Recorded data:
theorem amoValue_min (w x y : Nat) : amoValue 4 w x y = wrapOf w (min (signedOf w x) (signedOf w y)) := by
  simp only [amoValue, BitVec.slt_iff_toInt_lt]
  split
  · next h => rw [min_eq_right (by exact h.le), wrapOf_signedOf]
  · next h => rw [min_eq_left (by exact not_lt.mp h), wrapOf_signedOf]

theorem amoValue_max (w x y : Nat) : amoValue 5 w x y = wrapOf w (max (signedOf w x) (signedOf w y)) := by
  simp only [amoValue, BitVec.slt_iff_toInt_lt]
  split
  · next h => rw [max_eq_right (by exact h.le), wrapOf_signedOf]
  · next h => rw [max_eq_left (by exact not_lt.mp h), wrapOf_signedOf]

theorem amoValue_minu {w x y : Nat} (hx : x < 2 ^ w) (hy : y < 2 ^ w) : amoValue 6 w x y = min x y := by
  simp [amoValue, Nat.mod_eq_of_lt hx, Nat.mod_eq_of_lt hy]

theorem amoValue_maxu {w x y : Nat} (hx : x < 2 ^ w) (hy : y < 2 ^ w) : amoValue 7 w x y = max x y := by
  simp [amoValue, Nat.mod_eq_of_lt hx, Nat.mod_eq_of_lt hy]

theorem amoValue_swap {w x y : Nat} (hy : y < 2 ^ w) : amoValue 8 w x y = y := by
  simp [amoValue, Nat.mod_eq_of_lt hy]

theorem amoValue_fadd {w x y : Nat} (hx : x < 2 ^ w) (hy : y < 2 ^ w) : amoValue 9 w x y = f32Sum x y := by
  simp [amoValue, Nat.mod_eq_of_lt hx, Nat.mod_eq_of_lt hy]

/-- An instruction performs the read-modify-write of an atomic's table. -/
def RmwOf (x : AtomicForm) (i : Instr) (run : State → Host.Outcome State Fault Refusal) : Prop :=
  ∃ f, (∀ s, run s = rmwMember i x.d x.c x.a x.size s f) ∧ ∀ t u, x.fits t (f (consume t u))

/-- An AOP performs the read-modify-write of its function on elements of its width (R140). -/
theorem rmwOf_amo {i : Instr} {d : BitVec 5} {c : BitVec 4} {a v : BitVec 5} {sc : BitVec 2} {o : BitVec 1} {size op : Nat}
    {g : Nat → Nat → Nat} (hop : op ≠ 10)
    (hg : ∀ {x y}, x < 2 ^ (8 * size) → y < 2 ^ (8 * size) → amoValue op (8 * size) x y = g x y) :
    RmwOf (aopForm d c a v sc o size g) i (amo i d c a v sc o size op) := by
  refine ⟨_, fun _ => rfl, fun t u => ⟨fun old hold => ?_, rfl, rfl, by rw [consume_c]; rfl⟩⟩
  rw [Rmw.new, consume_s]
  exact (if_neg hop).trans (congrArg some (hg hold (Nat.mod_lt _ (Nat.two_pow_pos _))))

/-- CAS performs the read-modify-write that leaves the location where its comparand differs (R142). -/
theorem rmwOf_cas (d : BitVec 5) (c : BitVec 4) (a v : BitVec 5) (w : BitVec 1) (sc : BitVec 2) (o : BitVec 1) :
    let size := if w = 0 then 4 else 8
    RmwOf ⟨d, c, a, size, fun t old => if old = (t.s d.toNat).toNat % 2 ^ (8 * size)
      then some ((t.s v.toNat).toNat % 2 ^ (8 * size)) else none, sc, o⟩ (.cas d c a v w sc o) (execCas d c a v w sc o) := by
  refine ⟨_, fun _ => rfl, fun t u => ⟨fun old _ => ?_, rfl, rfl, by rw [consume_c]⟩⟩
  rw [Rmw.new, consume_s, consume_s]
  rfl

/-- Every atomic performs the read-modify-write of its table. -/
theorem exec_of_atomicSpec {i : Instr} {x : AtomicForm} (hx : atomicSpec i = some x) : RmwOf x i (exec i) := by
  unfold atomicSpec at hx
  split at hx <;> cases hx
  case h_1 => exact rmwOf_amo (by decide) fun _ _ => amoValue_add 32 _ _
  case h_2 => exact rmwOf_amo (by decide) amoValue_and
  case h_3 => exact rmwOf_amo (by decide) amoValue_or
  case h_4 => exact rmwOf_amo (by decide) amoValue_xor
  case h_5 => exact rmwOf_amo (by decide) fun _ _ => amoValue_min 32 _ _
  case h_6 => exact rmwOf_amo (by decide) fun _ _ => amoValue_max 32 _ _
  case h_7 => exact rmwOf_amo (by decide) amoValue_minu
  case h_8 => exact rmwOf_amo (by decide) amoValue_maxu
  case h_9 => exact rmwOf_amo (by decide) fun _ => amoValue_swap
  case h_10 => exact rmwOf_amo (by decide) amoValue_fadd
  case h_11 => exact rmwOf_amo (by decide) fun _ _ => amoValue_add 64 _ _
  case h_12 => exact rmwOf_amo (by decide) amoValue_and
  case h_13 => exact rmwOf_amo (by decide) amoValue_or
  case h_14 => exact rmwOf_amo (by decide) amoValue_xor
  case h_15 => exact rmwOf_amo (by decide) fun _ _ => amoValue_min 64 _ _
  case h_16 => exact rmwOf_amo (by decide) fun _ _ => amoValue_max 64 _ _
  case h_17 => exact rmwOf_amo (by decide) amoValue_minu
  case h_18 => exact rmwOf_amo (by decide) amoValue_maxu
  case h_19 => exact rmwOf_amo (by decide) fun _ => amoValue_swap
  case h_20 => exact rmwOf_cas ..

/-- A read-modify-write whose checks allow it holds its destination for the old value. -/
theorem rmwMember_returns {s : State} {t : Thread} {i : Instr} {d : BitVec 5} {c : BitVec 4} {a : BitVec 5} {size : Nat} {pl : Place}
    {f : Thread → Rmw} (h : Issues s t i) (hd : Room t d) (hl : t.loadsStall = false)
    (hm : memCheck (opened s t i) s.cur (consume t (usesOf i)) (t.c c.toNat)
      ((t.c c.toNat).base + (t.s a.toNat).toNat) size size permAtomic { r := true, w := true } = .ok pl) :
    let y := rmwAt ((opened s t i).reachAt pl) s.cur (consume t (usesOf i)) pl size (f (consume t (usesOf i)))
    rmwMember i d c a size s f = .next (retired (awaiting y.1 d (BitVec.ofInt 64 (signedOf (8 * size) y.2)))) := by
  refine issue_retires h ?_
  dsimp only
  rw [noRoom_consume, noRoom_of_room hd, consume_loadsStall, hl, opened_cur, consume_c, memAddr_consume, Int.add_zero, hm]
  exact returns_eq _ _ _

/-- The old value of a read-modify-write is the performed one, once the stores that must come before it are (R83; log 56). -/
theorem rmwAt_old (s : State) (l : Loc) (t : Thread) (pl : Place) (size : Nat) (r : Rmw) :
    (rmwAt s l t pl size r).2 =
      leNat (fun i => (settleFor (rmwDrain s l t pl size r) (pathOf l.core) true pl size).placeByte pl i) size := by
  unfold rmwAt
  cases pl with
  | remote => rfl
  | scratch => rfl
  | device =>
    dsimp only
    split <;> rfl

theorem rmwDrain_eq (s : State) (l : Loc) (t : Thread) (pl : Place) (size : Nat) (r : Rmw) :
    rmwDrain s l t pl size r =
      if (r.ord = true ∧ r.sc ≠ 0) ∨ isRelease s (storeAt l t pl size 0 false) = true then drain s (pathOf l.core) else s := by
  simp only [rmwDrain, Bool.or_eq_true, Bool.and_eq_true, bne_iff_ne]

/-- Settles O7: every atomic is a read-modify-write of its table, whose old value is read after the stores of log 56. -/
theorem atomics : Obligations.Atomics := by
  refine ⟨fun s t i x pl hx h hd hl hm => ?_, fun s l t pl size r => ?_⟩
  · obtain ⟨f, he, hf⟩ := exec_of_atomicSpec hx
    refine ⟨f (consume t (usesOf i)), hf t _, ?_⟩
    rw [he]
    exact rmwMember_returns h hd hl hm
  · intro path first s1
    rw [rmwAt_old, rmwDrain_eq]

/-! ### Fences (R84, R143, R144) -/

/-- A fence retires with its thread's part, beyond the crew once the stores of the path have been performed (log 56). -/
theorem fence_retires {s : State} {t : Thread} {i : Instr} {acq rel : Bool} {sc : BitVec 2} (h : Issues s t i) :
    let s1 := if sc = 0 then opened s t i else drain (opened s t i) s.myPath
    fence i acq rel sc s = .next (retired (s1.setMe (s1.me.fence acq rel sc))) := by
  refine issue_retires h ?_
  simp only [wide, bne_iff_ne, ne_eq, ite_not, opened_myPath]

Work request: Copy word for word the stretch of entries above from the line that has "max x y := by" through the line that has "its table. -/", both ends included, and nothing outside it.

Solved problem:
theorem amoValue_maxu {w x y : Nat} (hx : x < 2 ^ w) (hy : y < 2 ^ w) : amoValue 7 w x y = max x y := by
  simp [amoValue, Nat.mod_eq_of_lt hx, Nat.mod_eq_of_lt hy]

theorem amoValue_swap {w x y : Nat} (hy : y < 2 ^ w) : amoValue 8 w x y = y := by
  simp [amoValue, Nat.mod_eq_of_lt hy]

theorem amoValue_fadd {w x y : Nat} (hx : x < 2 ^ w) (hy : y < 2 ^ w) : amoValue 9 w x y = f32Sum x y := by
  simp [amoValue, Nat.mod_eq_of_lt hx, Nat.mod_eq_of_lt hy]

/-- An instruction performs the read-modify-write of an atomic's table. -/
def RmwOf (x : AtomicForm) (i : Instr) (run : State → Host.Outcome State Fault Refusal) : Prop :=
  ∃ f, (∀ s, run s = rmwMember i x.d x.c x.a x.size s f) ∧ ∀ t u, x.fits t (f (consume t u))

/-- An AOP performs the read-modify-write of its function on elements of its width (R140). -/
theorem rmwOf_amo {i : Instr} {d : BitVec 5} {c : BitVec 4} {a v : BitVec 5} {sc : BitVec 2} {o : BitVec 1} {size op : Nat}
    {g : Nat → Nat → Nat} (hop : op ≠ 10)
    (hg : ∀ {x y}, x < 2 ^ (8 * size) → y < 2 ^ (8 * size) → amoValue op (8 * size) x y = g x y) :
    RmwOf (aopForm d c a v sc o size g) i (amo i d c a v sc o size op) := by
  refine ⟨_, fun _ => rfl, fun t u => ⟨fun old hold => ?_, rfl, rfl, by rw [consume_c]; rfl⟩⟩
  rw [Rmw.new, consume_s]
  exact (if_neg hop).trans (congrArg some (hg hold (Nat.mod_lt _ (Nat.two_pow_pos _))))

/-- CAS performs the read-modify-write that leaves the location where its comparand differs (R142). -/
theorem rmwOf_cas (d : BitVec 5) (c : BitVec 4) (a v : BitVec 5) (w : BitVec 1) (sc : BitVec 2) (o : BitVec 1) :
    let size := if w = 0 then 4 else 8
    RmwOf ⟨d, c, a, size, fun t old => if old = (t.s d.toNat).toNat % 2 ^ (8 * size)
      then some ((t.s v.toNat).toNat % 2 ^ (8 * size)) else none, sc, o⟩ (.cas d c a v w sc o) (execCas d c a v w sc o) := by
  refine ⟨_, fun _ => rfl, fun t u => ⟨fun old _ => ?_, rfl, rfl, by rw [consume_c]⟩⟩
  rw [Rmw.new, consume_s, consume_s]
  rfl

/-- Every atomic performs the read-modify-write of its table. -/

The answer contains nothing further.